-- ==== Sys2Proof/Laws/Memory.lean ====
section
/-! SUPPORT. Laws of the byte memories (the GDDR7 buffer, its error patterns and the plan halves): a read after a write gives the
bytes written, other addresses keep theirs, and every write keeps the canonical form. -/

namespace Sys2Proof.Machine

/-- The byte at an address, 0 where nothing is listed. -/
theorem cellsRead_one (m : List Host.Cell) (a : Nat) : cellsRead m a 1 = [mapGet (fun _ => 0) m a] := rfl

@[simp] theorem length_cellsRead (m : List Host.Cell) (a n : Nat) : (cellsRead m a n).length = n := by
  induction n generalizing a with
  | zero => rfl
  | succ n ih => simp [cellsRead, ih]

/-- A write keeps the canonical form. -/
theorem mapWf_cellsWrite (m : List Host.Cell) (a : Nat) (d : List Byte) (h : mapWf (fun _ => (0 : Byte)) m = true) :
    mapWf (fun _ => (0 : Byte)) (cellsWrite m a d) = true := by
  induction d generalizing m a with
  | nil => exact h
  | cons v t ih => exact ih _ _ (mapWf_mapPut _ _ _ _ h)

/-- A byte below the bytes written is unchanged. -/
theorem mapGet_cellsWrite_below (m : List Host.Cell) {a b : Nat} (d : List Byte) (h : b < a) :
    mapGet (fun _ => (0 : Byte)) (cellsWrite m a d) b = mapGet (fun _ => (0 : Byte)) m b := by
  induction d generalizing m a with
  | nil => rfl
  | cons v t ih => rw [cellsWrite, ih _ (by omega), mapGet_mapPut_ne _ _ _ (by omega)]

/-- A byte above the bytes written is unchanged. -/
theorem mapGet_cellsWrite_above (m : List Host.Cell) {a b : Nat} (d : List Byte) (h : a + d.length ≤ b) :
    mapGet (fun _ => (0 : Byte)) (cellsWrite m a d) b = mapGet (fun _ => (0 : Byte)) m b := by
  induction d generalizing m a with
  | nil => rfl
  | cons v t ih =>
    simp only [List.length_cons] at h
    rw [cellsWrite, ih _ (by omega), mapGet_mapPut_ne _ _ _ (by omega)]

/-- Bytes read from where they were written. -/
theorem cellsRead_cellsWrite (m : List Host.Cell) (a : Nat) (d : List Byte) : cellsRead (cellsWrite m a d) a d.length = d := by
  induction d generalizing m a with
  | nil => rfl
  | cons v t ih =>
    rw [List.length_cons, cellsRead, cellsWrite, ih, mapGet_cellsWrite_below _ _ (Nat.lt_succ_self a), mapGet_mapPut]

/-- Bytes read from a range that a write does not meet. -/
theorem cellsRead_cellsWrite_away (m : List Host.Cell) (a : Nat) (d : List Byte) (b n : Nat) (h : b + n ≤ a ∨ a + d.length ≤ b) :
    cellsRead (cellsWrite m a d) b n = cellsRead m b n := by
  induction n generalizing b with
  | zero => rfl
  | succ n ih =>
    rw [cellsRead, cellsRead, ih (b + 1) (by omega)]
    congr 1
    rcases h with h | h
    · exact mapGet_cellsWrite_below _ _ (by omega)
    · exact mapGet_cellsWrite_above _ _ h

/-- No masks change nothing. -/
theorem applyMasks_nil (d : List Byte) : applyMasks d [] = d := by
  simp only [applyMasks, List.foldl_nil]
  exact List.zipIdx_map_fst 0 d

end Sys2Proof.Machine
end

* _Problem_: Your reply should be a verbatim retyping of the lines from the one that holds "cellsRead (cellsWrite m a d) b" through the last line of the entries.

* _Expected answer_:
    cellsRead (cellsWrite m a d) b n = cellsRead m b n := by
  induction n generalizing b with
  | zero => rfl
  | succ n ih =>
    rw [cellsRead, cellsRead, ih (b + 1) (by omega)]
    congr 1
    rcases h with h | h
    · exact mapGet_cellsWrite_below _ _ (by omega)
    · exact mapGet_cellsWrite_above _ _ h

/-- No masks change nothing. -/
theorem applyMasks_nil (d : List Byte) : applyMasks d [] = d := by
  simp only [applyMasks, List.foldl_nil]
  exact List.zipIdx_map_fst 0 d

end Sys2Proof.Machine
end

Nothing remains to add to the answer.